A separate direct hydraulic umbilical is required to control the BOP/LMRP safety critical functions (BSRs, autoshear, LMRP disconnection etc), and it should be run from a separate, stand-off support vessel. Failing that, the direct hydraulic umbilical could be run as far away from the drilling riser as possible, and at an extreme, safe location on the rig.

If there is room for improvement in respect of the BOP stackup used on the Deepwater Horizon, it is the use of two annular preventers located on the LMRP. I appreciate this arrangement optimises the height of the individual BOP/LMRP components, but it does separate the BSRs from the first annular preventer by inclusion of the BOP connector.

In order to allay any doubt about off-centre drill pipe through the BSRs, the lower annular preventer should be located on the BOP immediately above the BSRs. This is well established, operational drilling practice and should be maintained as such.

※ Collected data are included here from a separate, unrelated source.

/-- R214: frame owner masks; one mask for each 32 MiB frame of a die. -/
def noMask : Nat → BitVec 16 := fun _ => 0
def State.frameMask (s : State) (pa : Nat) : BitVec 16 :=
  mget noMask (s.die (if pa.testBit 39 then 1 else 0)).masks ((pa % 2 ^ 39) >>> 25)
def State.frameOk (s : State) (ctx : Option (BitVec 4)) (pa : Nat) : Bool :=
  match ctx with
  | some c => (s.frameMask pa).getLsbD c.toNat
  | none => true

/-! ## Data, tags and poison (R259, R268, R269) -/

/-- Whether a 32-byte block is poisoned when nothing has been written to it since a poison fill (R278, R279). -/
def State.poisonDef (s : State) (blk : Nat) : Bool :=
  let p := s.place (32 * blk)
  match (s.region p.region).poisonFrom.get p.lch with
  | some a => decide (a ≤ p.addr)
  | none => false

def State.blockPoison (s : State) (blk : Nat) : Bool := mget s.poisonDef s.memPoison blk
def State.setBlockPoison (s : State) (blk : Nat) (v : Bool) : State := { s with memPoison := mset s.poisonDef s.memPoison blk v }

/-- R259: the 32 metadata bits of a block: from bit 0 the 24 check bits over its data, tags and poison bit, the two tags, the poison bit and
the 5 reserved bits. The source gives neither the check code, what the reserved bits hold, nor an order (log 106). -/
def State.blockMeta (s : State) (blk : Nat) : BitVec 32 :=
  let tags : BitVec 2 := BitVec.ofBool (mget noFlag s.memTags (2 * blk + 1)) ++ BitVec.ofBool (mget noFlag s.memTags (2 * blk))
  let check := Config.checkBits (BitVec.ofNat 256 (leNat (readBytes zeroByte s.mem (32 * blk) 32))) tags (s.blockPoison blk)
  Config.metaRest blk ++ BitVec.ofBool (s.blockPoison blk) ++ tags ++ check

/-- R279: the logical channel of an address stays on a dead channel. -/
def State.deadAt (s : State) (pa : Nat) : Bool := (s.chanOf (s.place pa)).svc == .dead

def State.memByte (s : State) (a : Nat) : Byte := mget zeroByte s.mem a
def State.memRead (s : State) (a n : Nat) : List Byte := readBytes zeroByte s.mem a n
def State.memPois (s : State) (a n : Nat) : Bool :=
  n != 0 && (List.range ((a + n - 1) / 32 + 1 - a / 32)).any (fun i => s.blockPoison (a / 32 + i) || s.deadAt (32 * (a / 32 + i)))

/-- R159: writing bytes clears the tag of each granule touched. -/
def State.clearTags (s : State) (a n : Nat) : State :=
  { s with memTags := (wordsOf a n).foldl (fun m w => mset noFlag m w false) s.memTags }

/-- R269: one 32-byte block takes some of its bytes: a whole write takes the poison of its data; a part into a poisoned block
is merged, leaves the poison, counts in MC.PARTP and raises event 0x8022. A dead channel takes nothing (R279). -/
def State.writeCells (s : State) (blk : Nat) (cells : List (Nat × Byte)) (pois : Bool) : State :=
  let p := s.place (32 * blk)
  if cells.isEmpty then s
  else if (s.chanOf p).svc == .dead then s
  else
    let s1 := { s with mem := cells.foldl (fun m x => mset zeroByte m x.1 x.2) s.mem,
                       memTags := cells.foldl (fun m x => mset noFlag m (x.1 / 16) false) s.memTags }
    if cells.length = 32 then s1.setBlockPoison blk pois
    else if s.blockPoison blk then (s1.placeCount p cPARTP 1).regionReport p.region 0x8022 true (BitVec.ofNat 64 (32 * blk))
    else if pois then s1.setBlockPoison blk true else s1

/-- Write bytes at a, block by block, each block with the poison of the bytes that it takes. -/
def writeBlocks : Nat → State → Nat → List Byte → List Bool → State
  | 0, s, _, _, _ => s
  | n + 1, s, a, bs, pois =>
    if bs.isEmpty then s
    else
      let k := 32 - a % 32
      writeBlocks n (s.writeCells (a / 32) ((bs.take k).zipIdx.map (fun x => (a + x.2, x.1))) ((pois.take k).any id)) (a + k) (bs.drop k) (pois.drop k)

def State.memWrite (s : State) (a : Nat) (bs : List Byte) (pois : List Bool := []) : State := writeBlocks (bs.length / 32 + 2) s a bs pois

/-- R436, R268: the poison of the 16-byte words of a 64-byte line. -/
def State.linePoison (s : State) (a : Nat) : BitVec 4 :=
  BitVec.ofNat 4 ((List.range 4).foldl (fun n i => if s.memPois (a + 16 * i) 16 then n + 2 ^ i else n) 0)

/-- Memory's value of a line at address a: its bytes, tags and poison. -/
def State.memLine (s : State) (a : Nat) : LData :=
  { data := BitVec.ofNat 512 (leNat (s.memRead a 64)),
    tags := BitVec.ofNat 4 ((List.range 4).foldl (fun n i => if mget noFlag s.memTags (a / 16 + i) then n + 2 ^ i else n) 0),
    poison := s.linePoison a }

/-- Write a whole line with its tags; a block is poisoned when a word of it is (R253). A dead channel drops the write (R279). -/
def State.memSetLine (s : State) (a : Nat) (d : LData) : State :=
  if s.deadAt a then s.placeCount (s.place a) cDROP 1
  else
    let bs := leBytes 64 d.data.toNat
    let s := s.writeCells (a / 32) ((bs.take 32).zipIdx.map (fun x => (a + x.2, x.1))) (bitsOf d.poison.toNat 1 0 != 0)
    let s := s.writeCells (a / 32 + 1) ((bs.drop 32).zipIdx.map (fun x => (a + 32 + x.2, x.1))) (bitsOf d.poison.toNat 3 2 != 0)
    { s with memTags := (List.range 4).foldl (fun m i => mset noFlag m (a / 16 + i) (d.tags.getLsbD i)) s.memTags }

/-- R159, R436: merge the bytes that a mask names: the granules touched lose their tags; a 16-byte word written whole takes the
poison of the data, a part keeps it. -/
def LData.merge (d : LData) (mask : BitVec 64) (data : BitVec 512) (pois : Bool) : LData :=
  let m := (List.range 64).filter (fun i => mask.getLsbD i)
  let touched (w : Nat) : Bool := m.any (fun i => i / 16 == w)
  let whole (w : Nat) : Bool := (m.filter (fun i => i / 16 == w)).length == 16
  { data := BitVec.ofNat 512 (m.foldl (fun x i => setBits x (8 * i + 7) (8 * i) (bitsOf data.toNat (8 * i + 7) (8 * i))) d.data.toNat),
    tags := BitVec.ofNat 4 ((List.range 4).foldl (fun n w => if d.tags.getLsbD w && !touched w then n + 2 ^ w else n) 0),
    poison := BitVec.ofNat 4 ((List.range 4).foldl (fun n w =>
      if (if whole w then pois else if touched w then d.poison.getLsbD w || pois else d.poison.getLsbD w) then n + 2 ^ w else n) 0) }

/-! ## Remote accumulates (R281, R282) -/

/-- The 32-bit word that an accumulate leaves, and whether it is a NaN. -/
def accWord (op : Nat) (d s : Nat) : Nat × Bool :=
  let fp (x : Nat) : Nat × Bool :=
    let r := (fp32.write .rne false (addX (f32 d) (f32 x))).bits
    (r, (f32 r).isNaN)
  if op = 1 then fp s
  else if op = 2 then fp (s * 65536)
  else ((d + s) % 2 ^ 32, false)

/-- Bytes of a source element. -/
def accBytes (op : Nat) : Nat := if op = 2 then 2 else 4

The connection of the drilling riser to the LMRP is flanged. Macondo has demonstrated that in respect of a collapsed drilling riser, and to facilitate any emergency well capping equipment, the flanged connection should be replaced by a more efficient, quick disconnection system.

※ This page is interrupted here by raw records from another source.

/-! ## The requests as events (R243 to R245) -/

/-- R360: a host request for the line is in progress at its home, where it waits for another line's back-invalidation. -/
def State.hostBusy (s : State) (key : Nat) : Bool :=
  s.homeWait.any (fun q => match q with | .hostRead k _ => k == key | _ => false) && !s.biSnps.any (fun b => b.key == key)

/-- R244: another request for the line is active at its home, or the line is reserved for another. -/
def State.lineBusy (s : State) (cl : ClusterId) (i : Option Nat) (key : Nat) : Bool :=
  s.hostBusy key ||
  (List.finRange 16).any (fun c => ((s.cluster c).reqs.zipIdx).any (fun r =>
    r.1.key == key && !(c == cl && i == some r.2) && (!r.1.retry || r.1.resv)))

/-- R245: another cluster holds the line within its hold window. -/
def State.heldBy (s : State) (cl : ClusterId) (key : Nat) : Option ClusterId :=
  (ringOrder cl).find? (fun x => x != cl && (s.cluster x).l2.any (fun l => l.key == key && l.hold))

/-- R245: the holder defers a snoop. -/
def State.defer (s : State) (holder cl : ClusterId) (key kind : Nat) (scalar bad : Bool := false) : State :=
  s.updCluster holder (fun k =>
    let d : Deferred := { cl := cl, key := key, kind := kind, scalar := scalar, bad := bad }
    if k.defers.contains d then k else { k with defers := k.defers ++ [d] })

/-- A request enters; marked RETRY when the home is busy with its line. -/
def State.reqEnter (s : State) (cl : ClusterId) (r : CohReq) : State :=
  s.updCluster cl (fun k => { k with reqs := k.reqs ++ [{ r with retry := s.lineBusy cl none r.key }] })

/-- R243: what a Read does. bad: the host answered with poisoned data. -/
def State.readNow (s : State) (cl : ClusterId) (key : Nat) (scalar bad : Bool) : State :=
  let held := (s.firstSupply cl key).isSome
  let s := (s.cohRead cl key scalar true).2
  if isHost key && bad && !held then s.updCluster cl (fun k => { k with l2 := k.l2.map (fun l =>
    if l.key == key then { l with d := { l.d with poison := 15 } } else l) }) else s

/-- R243: a Read at its home, after any wait. -/
def State.cacheRead (s : State) (cl : ClusterId) (key : Nat) (scalar bad : Bool) : State :=
  match s.gate (some cl) [key] false with
  | some s => { s with homeWait := s.homeWait ++ [.read cl key scalar bad] }
  | none =>
    if s.lineBusy cl none key then
      s.reqEnter cl { kind := .read, key := key, retry := true, tries := 0, hostFill := {}, mask := 0, data := 0, poison := false, scalar := scalar, bad := bad }
    else match s.heldBy cl key with
      | some h => s.defer h cl key 0 scalar bad
      | none => s.readNow cl key scalar bad

/-! ### Errors in the caches (R253, R254) -/

/-- A word of a line turns bad. -/
def LData.poisonWord (d : LData) (w : Fin 4) : LData := { d with poison := d.poison ||| BitVec.ofNat 4 (2 ^ w.val) }

/-- R253: parity in an L1 or the basket: the line is invalidated, and a later access fetches it again. -/
def Core.l1Err (k : Core) (key : Nat) : Core := if k.l1Has key then (k.l1Drop key).count 0x1B28 63 0 1 else k

/-- R253: an L2 or hamper line beyond correction: a clean one goes, a dirty one keeps a poisoned word. -/
def Cluster.lineErr (k : Cluster) (key : Nat) (w : Fin 4) (dirty : Bool) : Cluster :=
  if dirty then
    ({ k with l2 := k.l2.map (fun l => if l.key == key then { l with d := l.d.poisonWord w } else l),
              evWait := k.evWait.map (fun l => if l.key == key then { l with d := l.d.poisonWord w } else l),
              hamper := k.hamper.map (fun e => if e.key == key then { e with d := e.d.poisonWord w } else e) } : Cluster).count 0x48 31 16 1
  else k.invalidate key

def State.l2Err (s : State) (cl : ClusterId) (key : Nat) (w : Fin 4) (unc : Bool) : State :=
  match (s.cluster cl).supply key with
  | none => s
  | some y =>
    if !unc then s.updCluster cl (fun k => k.count 0x48 15 0 1)
    else
      let dirty := y.st == .m || y.st == .o
      let s := s.updCluster cl (fun k => k.lineErr key w dirty)
      let s := if isHost key then s else s.updRegion (s.homeOf key) (fun r => { r with moves := r.moves.map (fun m =>
        if m.key == key && m.cl == cl then (if dirty then { m with d := m.d.poisonWord w } else { m with stale := true }) else m) })
      s.clusterReport cl (if dirty then 0x5020 else 0x5021) (!dirty) (BitVec.ofNat 64 (64 * key))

The flanged connection should be replaced by an hydraulic connector, also under the secondary control of the direct hydraulic umbilical standby.

It may sound fanciful, but I wonder it is possible to instrument a BOP to give warning to the driller that a potential blow out is on its way? This would be particularly valuable when dealing with deepwater risers.

Subsea xmas trees are routinely equipped with non-intrusive sand detectors and multiphase flowmeters. It may be possible to extrapolate this technology to enable the driller to ‘hear' the blowout at an early stage, rather then being dependent on measuring mud returns (which did not happen during the Macondo blowout).

A joint industry study should be established to investigate of possibility of providing enhanced BOP instrumentation to give early warning of an erupting blowout.

Finally, if something could be done to improve the performance and durability of the raw elastomeric seals used in BOPs it would be a major improvement. DNV also commented on this consideration and it is definitely worthy of serious consideration.

Would metal tipped/faced elastomeric seals – similar to those used for XT/wellhead applications – be a possible solution?

The kind of measures listed here would represent a very small investment when compared with the reported $20 billion cost of the Macondo disaster. More importantly they would have improved the survival chances of the Deepwater Horizon and the 11 crew members who perished, and might even help cut the risk of a Macondo-like tragedy ever happening again. OE
© Ian Fitzsimmons, June 2011




 Ian Fitzsimmons, a regular contributor to OE, is an independent consultant with more than 30 years' offshore industry experience. He has worked for major operators around the world and major subsea hardware/drilling equipment contractors, and has extensive due diligence and expert witness experience. He was chief engineer for RJ Brown & Associates in London. The views expressed in this article are the author's own and do not necessarily reflect OE's position.

Author's note: At the time of writing, I am advised that the final Macondo report from BOEMRE is due on 27 July. I hope it has something constructive to say. And something far more constructive, one must hope, than the vacuous, hapless remarks offered by the UK's Health & Safety Executive in its letter (‘Mailbag', OE April) responding to my previous Macondo piece.